Will the Mideast Unrest Reach Latin America?

AP Photo/Leslie Mazoch
By Antonio Corrales

Looking at the Latin America’s current position in the Human Development Index (HDI), which was created by the UN to measure life expectancy at birth, the adult literacy rate and a decent standard of living based on GDP, the general situation looks promising. Most of the countries rank between high and medium on the HDI. Apart from Colombia, Chile, Mexico, Costa Rica and Peru, most of the region’s countries have leftist governments. Some countries have created their own independent groups, such as the Bolivarian Alternative for Latin America and the Caribbean (ALBA), which is a proposed alternative to the US-sponsored Free Trade Area of the Americas (FTAA).

 This organization has primarily been promoted during the twelve-year rule of President Hugo Chávez in Venezuela. Based on this reality, it seems that the unrest sweeping through the Middle East is unlikely to be replicated in Latin America, even though the HDI is not the only factor to consider when predicting the likelihood of mass protests. On the same theme, the chances of prolonged and massive uprisings in the Middle East also appeared to be small from an analysis of measures like HDI. However, it would be foolish to ignore the Egyptian example. Egypt fared relatively well on the HDI, but has emerged as a new French Revolution, inspiring other protests around the world.

When Dilma Rousseff assumed the Brazilian Presidency in January 2011, the majority of her country’s citizens were full of joy and hope.

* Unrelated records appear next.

-- ==== Sys2Proof/Laws/Words.lean ====
section
/-! SUPPORT. The fields of the words of 30_encoding.md R85 and R87, by their numbers. -/

namespace Sys2Proof

/-- A slice, by its number: `v[hi:lo]` (00_scope.md section 5). -/
theorem extract_toNat {w : Nat} (x : BitVec w) (lo len : Nat) :
    (x.extractLsb' lo len).toNat = x.toNat / 2 ^ lo % 2 ^ len := by
  simp [BitVec.extractLsb'_toNat, Nat.shiftRight_eq_div_pow]

/-- A PROGRAM word is `0x800 + cs * 256 + cc` (R85). -/
theorem programWord_toNat (cs : BitVec 3) (cc : Byte) :
    (programWord cs cc).toNat = 2048 + 256 * cs.toNat + cc.toNat := by
  have h1 : (programWord cs cc).toNat = (1#1 ++ cs : BitVec (1+3)).toNat <<< 8 ||| cc.toNat :=
    BitVec.toNat_append (1#1 ++ cs : BitVec (1+3)) cc
  have h2 : (1#1 ++ cs : BitVec (1+3)).toNat = 1 <<< 3 ||| cs.toNat := BitVec.toNat_append 1#1 cs
  rw [h1, h2, ← Nat.shiftLeft_add_eq_or_of_lt cc.isLt, ← Nat.shiftLeft_add_eq_or_of_lt cs.isLt]
  simp only [Nat.shiftLeft_eq]; omega

/-- A stimulus word is `op * 4096 + arg` (R87). -/
theorem stimWord_toNat (op : BitVec 4) (arg : BitVec 12) :
    (stimWord op arg).toNat = 4096 * op.toNat + arg.toNat := by
  have h1 : (stimWord op arg).toNat = op.toNat <<< 12 ||| arg.toNat := BitVec.toNat_append op arg
  rw [h1, ← Nat.shiftLeft_add_eq_or_of_lt arg.isLt]
  simp only [Nat.shiftLeft_eq]; omega

/-- The fields of a PROGRAM word read back (R85). -/
theorem programWord_fields (cs : BitVec 3) (cc : Byte) :
    (programWord cs cc).getLsbD 11 = true ∧ (programWord cs cc).extractLsb' 8 3 = cs ∧
    (programWord cs cc).extractLsb' 0 8 = cc := by
  have h := programWord_toNat cs cc
  have hcs := cs.isLt
  have hcc := cc.isLt
  refine ⟨?_, BitVec.eq_of_toNat_eq ?_, BitVec.eq_of_toNat_eq ?_⟩
  · simp only [BitVec.getLsbD, Nat.testBit_eq_decide_div_mod_eq, h, decide_eq_true_eq]; omega
  · rw [extract_toNat, h]; omega
  · rw [extract_toNat, h]; omega

/-- The fields of a stimulus word read back (R87). -/
theorem stimWord_fields (op : BitVec 4) (arg : BitVec 12) :
    (stimWord op arg).extractLsb' 12 4 = op ∧ (stimWord op arg).extractLsb' 0 12 = arg := by
  have h := stimWord_toNat op arg
  have hop := op.isLt
  have harg := arg.isLt
  refine ⟨BitVec.eq_of_toNat_eq ?_, BitVec.eq_of_toNat_eq ?_⟩
  · rw [extract_toNat, h]; omega
  · rw [extract_toNat, h]; omega

/-- The fields of the argument of `ADC` read back (R87, R90). -/
theorem adcArgument_fields (v : Sample) :
    (0#2 ++ v : BitVec 12).extractLsb' 10 2 = 0#2 ∧ (0#2 ++ v : BitVec 12).extractLsb' 0 10 = v := by
  have h : (0#2 ++ v : BitVec 12).toNat = v.toNat := by
    have h1 : (0#2 ++ v : BitVec 12).toNat = (0#2).toNat <<< 10 ||| v.toNat := BitVec.toNat_append 0#2 v
    simpa using h1
  have hv := v.isLt
  refine ⟨BitVec.eq_of_toNat_eq ?_, BitVec.eq_of_toNat_eq ?_⟩
  · rw [extract_toNat, h]; simp; omega
  · rw [extract_toNat, h]; omega

/-- A stimulus word is its two fields side by side (R87). -/
theorem stimWord_split (w : Stim16) : stimWord (w.extractLsb' 12 4) (w.extractLsb' 0 12) = w := by
  apply BitVec.eq_of_toNat_eq
  rw [stimWord_toNat, extract_toNat, extract_toNat]
  have := w.isLt
  omega

/-- A command word with `k = 1` is its fields side by side (R85). -/
theorem programWord_split (w : Tcmd12) (hk : w.getLsbD 11 = true) :
    programWord (w.extractLsb' 8 3) (w.extractLsb' 0 8) = w := by
  apply BitVec.eq_of_toNat_eq
  rw [programWord_toNat, extract_toNat, extract_toNat]
  simp only [BitVec.getLsbD, Nat.testBit_eq_decide_div_mod_eq, decide_eq_true_eq] at hk
  have := w.isLt
  omega

/-- An argument of `ADC` is its ten low bits (R87). -/
theorem adcArgument_split (a : BitVec 12) (h : a.extractLsb' 10 2 = 0#2) :
    (0#2 ++ a.extractLsb' 0 10 : BitVec 12) = a := by
  have h1 : (0#2 ++ a.extractLsb' 0 10 : BitVec 12).toNat = (0#2).toNat <<< 10 ||| (a.extractLsb' 0 10).toNat :=
    BitVec.toNat_append 0#2 _
  have h2 : (a.extractLsb' 10 2).toNat = 0 := by rw [h]; rfl
  rw [extract_toNat] at h2
  apply BitVec.eq_of_toNat_eq
  rw [h1, extract_toNat]
  have := a.isLt
  simp
  omega

/-- A stimulus with no argument decodes to its operation, and to no other (R88). -/
theorem bareStimulus_eq_ok (arg : BitVec 12) (i j : Instr) : bareStimulus arg i = .ok j ↔ arg = 0#12 ∧ i = j := by
  unfold bareStimulus
  split <;> simp_all

/-- A mask of the bits from `k` upward keeps the number's multiple of `2 ^ k` (R89, the mask and match of a row). -/
theorem mask_toNat (w m : Stim16) (k : Nat) (hm : m.toNat = (2 ^ (16 - k) - 1) <<< k) :
    (w &&& m).toNat = w.toNat / 2 ^ k * 2 ^ k := by
  have hw := w.isLt
  rw [BitVec.toNat_and, hm, ← Nat.shiftRight_eq_div_pow, ← Nat.shiftLeft_eq]
  apply Nat.eq_of_testBit_eq
  intro i
  simp only [Nat.testBit_and, Nat.testBit_shiftLeft, Nat.testBit_shiftRight, Nat.testBit_two_pow_sub_one]
  by_cases hi : k ≤ i
  · have e : k + (i - k) = i := by omega
    by_cases h16 : i < 16
    · simp [hi, e]; omega
    · have : w.toNat.testBit i = false :=
        Nat.testBit_lt_two_pow (Nat.lt_of_lt_of_le hw (Nat.pow_le_pow_right (by decide) (by omega)))
      simp [hi, e, this]
  · simp [hi]

/-- `presc` inverts `sel` (R82). -/
@[simp] theorem presc_sel (n : Prescaler) : presc (sel n) = some n := by cases n <;> rfl

/-- Only the three codes of `sel` have a prescaler (R82). -/
theorem presc_eq_some (cs : BitVec 3) (n : Prescaler) : presc cs = some n ↔ cs = sel n := by
  cases n <;> revert cs <;> decide

/-- A prescaler's clock runs (R28). -/
@[simp] theorem clockOf_ne_stopped (n : Prescaler) : clockOf n ≠ .stopped := by cases n <;> decide

end Sys2Proof
end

Not only is Rousseff a close ally of former president Lula da Silva, who finished his presidency with an amazing 90 per cent approval rating in most of the opinion polls. She also represents the continuity of a pragmatic style of government in a continent where leftist ideologies can coexist with economic efficiency and improving popular well being. Although Brazil still has room for improvement, its GDP grew 4,5 per cent last year, inflation is at a controllable rate of 4 per cent and annual income per head is at a solid US$10,530. Sadly, that is not the case for most of the countries in the region.

In 1990, the UN published its millennium goals for the region. These goals were designed to combat poverty and hunger, reverse environmental degradation, achieve improvements in education and health, and promote gender equality. An analysis of the progress that countries in Latin America have made towards these goals reveals a devastating picture for most of them. The UN analysis established that Latin America’s per capita GDP will have to grow by 2,9 per cent per year for the next 11 years, in order to meet the target of halving extreme poverty. This rate is equivalent to total GDP growth of 4,3 per cent per year. This simply has not happened, and there are few indicators that suggest it will happen in the near future. 

During the past ten years, the people of Latin America have elected waves of leftist governments, whose populist leaders and ideologies have played a central role in the day-to-day lives of citizens. This situation has not simply happened by chance. On the contrary, it is a consequence of a series of disappointments with both centrist and right wing governments. A succession of leaders – mainly drawn from the social elites of their countries and disconnected from the majority of the people - proved unable to deliver greater well being to the masses. Latin American history has been a rollercoaster of military governments, dictators and a few unsuccessful democracies. The common citizens, mostly poor and needy, got tired both of unfulfilled promises and of leaders who did not look like them or provide for them. Popular reaction took the form of mass protest movements, unsuccessful military coups and, finally, a move to the left via the ballot box by electing populist leaders whose vociferous speeches resonated strongly with popular dissatisfaction. 

Egypt’s macroeconomic figures for 2010 resembled the majority of the countries in Latin America: double digit inflation and GDP per capita less than US$10,000. Similarly, Egypt’s HDI rating was at the medium level. In addition to these similarities, there are common characteristics of the governments and policies: presidents governing for long periods of time, institutions whose neutrality is doubtful, strong level of discontentment among the people, high murder rates and a lack of general social investment. This reality is producing a domino effect - some of the extreme left allies are moving closer to the centre and creating marked distance with some populist positions - which include taking an anti-private sector stance, increasing the scope of government and massive interventions.

It took thirty years for the Egyptian people to wake up and respond to their reality. There were many reasons for them to wait that long: conflicts in the Middle East, culture, history and external influence. Ironically, oil was definitely not a factor in that equation.

Venezuela’s position is different to Egypt’s, since it is the third largest oil producer in the world. While Egyptian oil and gas industries show enormous potential, they do not supply the much-desired short-term cash flow that Egypt needs. This cash flow, as well as the US$53 billion in estimated gifts from President Chávez to some countries in the region, is likely to play an important role in Latin America’s future, and may be what prevent the unrest that recently occurred in Egypt from happening in Latin American anytime soon. Even though these funds may generate questions about corruption and legalities, they may certainly represent an analgesic through social programmes, which is exactly what these governments need to prevent the spread of any unrest coming from other regions. 

 

Antonio Corrales is a businessman, politician, educator and poet. He is currently working as Director of the Bilingual / English as a Second Language Academic Programme, and the Gifted and Talented Academic Programme at Angleton Independent School District, USA.